The device for evaluating the forming gap of rolling stands concerns the issue of evaluating and displaying the size of the forming gap in stands where the gap cannot be directly measured in a plane perpendicular to the rolling plane. The essence of the invention lies in the use of four incremental position sensors used for symmetrical measurement of the position of both bearing bodies of the lower support roller and the upper frames of the stand. The device uses electronic circuits for processing phase-shifted signals, pulse addition and division circuits, a counter with a register, a display, a synchronization circuit and a forming gap correction circuit. The invention can be used for displaying

Description

BACKGROUND OF THE INVENTION The present invention relates to a device for evaluating the forming gap of rolling mills with electrohydraulic roll setting and digital incremental position sensing of the working rolls.
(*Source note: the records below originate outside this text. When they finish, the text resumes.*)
/-- Words of a line that can be delivered are installed in a core's copy beside those present, with their stamps (R125,
R443); an owner takes the stamps away from the home. With `grant` they come by a Grant of the line, whose seq the copy takes
(R143, R145, R150). -/
def State.install (s : State) (c line : Nat) (m : Word) (cls : Cls) (hint : BitVec 2) (own grant : Bool) : State :=
  let s := s.makeRoom c line
  let s := s.readHomes none ((wordsOf (m &&& ~~~(s.validIn c line))).map fun i => 128 * line + 4 * i)
  let s := if grant then s.modEntry line fun d => { d with seq := d.seq + 1 } else s
  let q := (s.entry line).seq
  let x := (s.l1? c line).getD ⟨cls, q, 0, 0, [], [], hint⟩
  let ok := (wordsOf (m &&& ~~~x.valid)).filter fun i => (s.badWord (128 * line + 4 * i)).isNone
  let x := ok.foldl (fun (x : L1Line) i =>
    let pa := 128 * line + 4 * i
    { x with valid := x.valid ||| wordBit i, words := Table.put 0 x.words i (s.homeWord pa), stamps := Table.put Stamps.blank x.stamps i (s.stampsOf pa) })
    { x with seq := if grant then q else x.seq, hint := hint }
  let s := if own then ok.foldl (fun s i => s.setStamps (128 * line + 4 * i) Stamps.blank) s else s
  if x.valid = 0 && !own then s else s.setL1 c line x

/-- The words of a mask and the other words of their aligned doublewords. -/
def pairs (m : Word) : Word := m ||| ((m &&& 0x55555555) <<< 1) ||| ((m >>> 1) &&& 0x55555555)
/-- A core's copy of an NC line lets words of a mask go, as it may at any time (R125). -/
def State.dropWords (s : State) (c line : Nat) (m : Word) : State :=
  match s.l1? c line with
  | some x =>
    if x.valid &&& m = 0 then s
    else s.setL1 c line { x with valid := x.valid &&& ~~~m, words := x.words.filter fun w => !m.getLsbD w.1 }
  | none => s

/-! ### Merging the partial state (R164, R165) -/

/-- The words that a tag's partial at an address covers. -/
def tagWords (t : Op) (a : Nat) : List Nat := if t = .iadd64 then [a, a + 4] else [a]
/-- The cores that hold partials of a line, in ascending logical id. -/
def State.partHolders (s : State) (line : Nat) : List Nat :=
  s.coreMap.filter fun c => (s.core c).ubuf.any fun u => u.addr / 128 == line
/-- The partials of an address in ascending logical core id. -/
def State.partsAt (s : State) (a : Nat) : List USlot :=
  s.coreMap.filterMap fun c => (s.core c).ubuf.find? fun u => u.addr == a

/-- The partials of an address that peers have given back, one for each device, in order of their nodes (R165). -/
def Dir.devParts (d : Dir) (a : Nat) : List Partial :=
  let l := d.dparts.foldl (fun (t : Table (List (Nat × DWord))) p => Table.insert t p.1 p.2) []
  l.filterMap fun p => (p.2.find? fun q => q.1 == a).map fun q => ⟨q.2.zeroExtend 128, false, false, false, false, false, false⟩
Previously known gap systems for rolling mill stands are based on the principle of inductive position sensing of the roller adjusting device. However, the evaluation resolution does not suit the larger opening of the working rolls and the inductive sensors must be placed on an auxiliary, unsuitable sliding device. There are also known solutions with incremental sensors positioned on the axis of the main hydraulic plungers, which, however, must pass through the bodies of the stands of the rolling stands, which represents a significant design disadvantage and reduced accuracy of the forming gap evaluation. Capacitive sensors, located directly on the pins of the working rolls near the forming gap, are exposed to too great a risk of damage. The overall disadvantages of the present solutions are therefore unsatisfactory accuracy either of the evaluation of the forming gap, or even of the actual adjustment of the rollers, of a difficult construction solution and last but not least of the reduced safety of the measuring device when placed close to the forming gap.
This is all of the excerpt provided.